The rerouting pressure amplifies an already tight capacity environment: roughly 65% of MSC's fleet is chartered rather than owned, meaning charter-market rate spikes flow directly into its costs. MSC's scale gives it negotiating leverage smaller carriers cannot match, allowing it to impose emergency surcharges and retain shipper commitments during the disruption.
Relationships
MSC's scale means its routing decisions move markets. When it paused Middle East bookings in early 2026, the signal reinforced other carriers' decisions to avoid Hormuz, widening the rate spike documented in 二重の要衝閉鎖でコンテナ運賃が急騰. MSC also absorbs disproportionate Cape traffic: rerouting around southern Africa via the Cape of Good Hope route consumes vessel-days and charter capacity that tightens supply on every lane. TIL has terminal presence in the region, linking MSC's commercial exposure to physical infrastructure at risk.
The 2M alliance with Maersk dissolved in 2025, returning MSC to independent scheduling.
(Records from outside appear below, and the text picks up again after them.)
-- ==== Sys2Proof/Laws/Fences.lean ====
section
/-! SUPPORT. Incidents, and the settling and the closure of a fence, in the terms of claims. -/

namespace Sys2Proof.Machine

open Sys2Proof

variable (s : State)

/-- The filing of an incident, in the terms of claims (R170, R171). -/
theorem State.fileIncident_eq_incidentAt (i : SlotId) (kind : IncidentKind) (reason : Reason) (a b c : Option Dword) :
    s.fileIncident i kind reason a b c =
      { s with
        slots := s.slots.set i { s.slots[i] with
          inc := (s.slots[i]).inc.file (incidentAt s 1 kind (s.slots[i]).cu.st (s.phaseOf i) (s.slots[i]).port.epoch
            (s.slots[i]).attempt reason a b c) },
        attn := s.attn ||| attentionMask i .incident, incidentSerial := s.incidentSerial + 1 } := rfl

/-- The phase of a slot that is not RECOVERING (R111). -/
theorem State.phaseOf_of_not_recovering (i : SlotId) (h : (s.slots[i]).cu.st ≠ .recovering) : s.phaseOf i = .none :=
  if_neg h

/-- The settling of a FREE entry (R40). -/
theorem State.settleEntry_of_free (i : SlotId) (r : Settled) (k : Fin 32) (h : ((r.state.slots[i]).trk.ort[k]).body = none) :
    State.settleEntry i r k = r := by
  unfold State.settleEntry
  simp only [h]

/-- The settling of every entry where none is OPEN: a waiting controller request is withdrawn, and no more (R40). -/
theorem State.closeAll_of_quiet (i : SlotId) (h : ∀ k : Fin 32, ((s.slots[i]).trk.ort[k]).body = none) :
    s.closeAll i =
      { state := s.onTracker i fun t => { t with waiting := none }, completions := 0, requests := 0 } := by
  have hf : ∀ ks : List (Fin 32), ks.foldl (State.settleEntry i) { state := s, completions := 0, requests := 0 } =
      { state := s, completions := 0, requests := 0 } := by
    intro ks
    induction ks with
    | nil => rfl
    | cons k ks ih => rw [List.foldl_cons, State.settleEntry_of_free i _ k (h k), ih]
  unfold State.closeAll
  rw [hf]

/-- The closure of a fence that nothing follows, where no entry is OPEN (R70 to R74). -/
theorem State.closeFence_of_quiet (i : SlotId) (h : ∀ k : Fin 32, ((s.slots[i]).trk.ort[k]).body = none)
    (hs : (s.slots[i]).StaysFenced) :
    s.closeFence i =
      { s with
        slots := s.slots.set i ((s.slots[i]).fenceClosed s 1),
        attn := s.attn ||| attentionMask i .incident ||| attentionMask i .stateChange ||| doneMask i s.slots[i] 3,
        incidentSerial := s.incidentSerial + 1 } := by
  unfold State.closeFence
  rw [State.closeAll_of_quiet _ i (by simpa [State.onCu, State.onSlot] using h)]
  unfold State.reachFenced
  simp only [State.endOrderOf_eq]
  unfold State.applyFollowUp
  obtain ⟨hf, ha⟩ := hs
  have hn : ¬ (s.slots[i]).inForce.autoRecover = 0#8 → (s.slots[i]).cu.cause = .order := ha.resolve_left
  simp only [Fin.getElem_fin] at hf hn
  simp [State.fileIncident, State.incidentRecord, State.phaseOf, State.raise, State.onCu, State.onTracker, State.onSlot,
    State.setSlotState, State.addTally, hf, Slot.fenceClosed, incidentAt, countDword, Slot.ouEnding,
    Slot.orderOfCode, doneMask, OrderCode.code]
  exact fun h1 h2 => absurd (hn h1) h2

end Sys2Proof.Machine
end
MSC subsequently joined new capacity-sharing arrangements, shifting competitive dynamics with CMA CGM and Hapag-Lloyd on Asia-Europe and transpacific routes.
What to watch
Three developments will define MSC's position over the next 12 to 18 months. First, any durable resolution of the Strait of Hormuz closure or the Red Sea Houthi threat would allow MSC to reactivate direct Gulf services and reduce costly Cape and landbridge detours. Second, the 2.18 million TEU orderbook, if delivered into a normalized market, risks tipping the industry into overcapacity. Third, the family succession confirmed in April 2026 is the first ownership transition in the company's 56-year history; how Diego and Alexa Aponte manage fleet strategy through a volatile period will determine whether MSC extends its market leadership.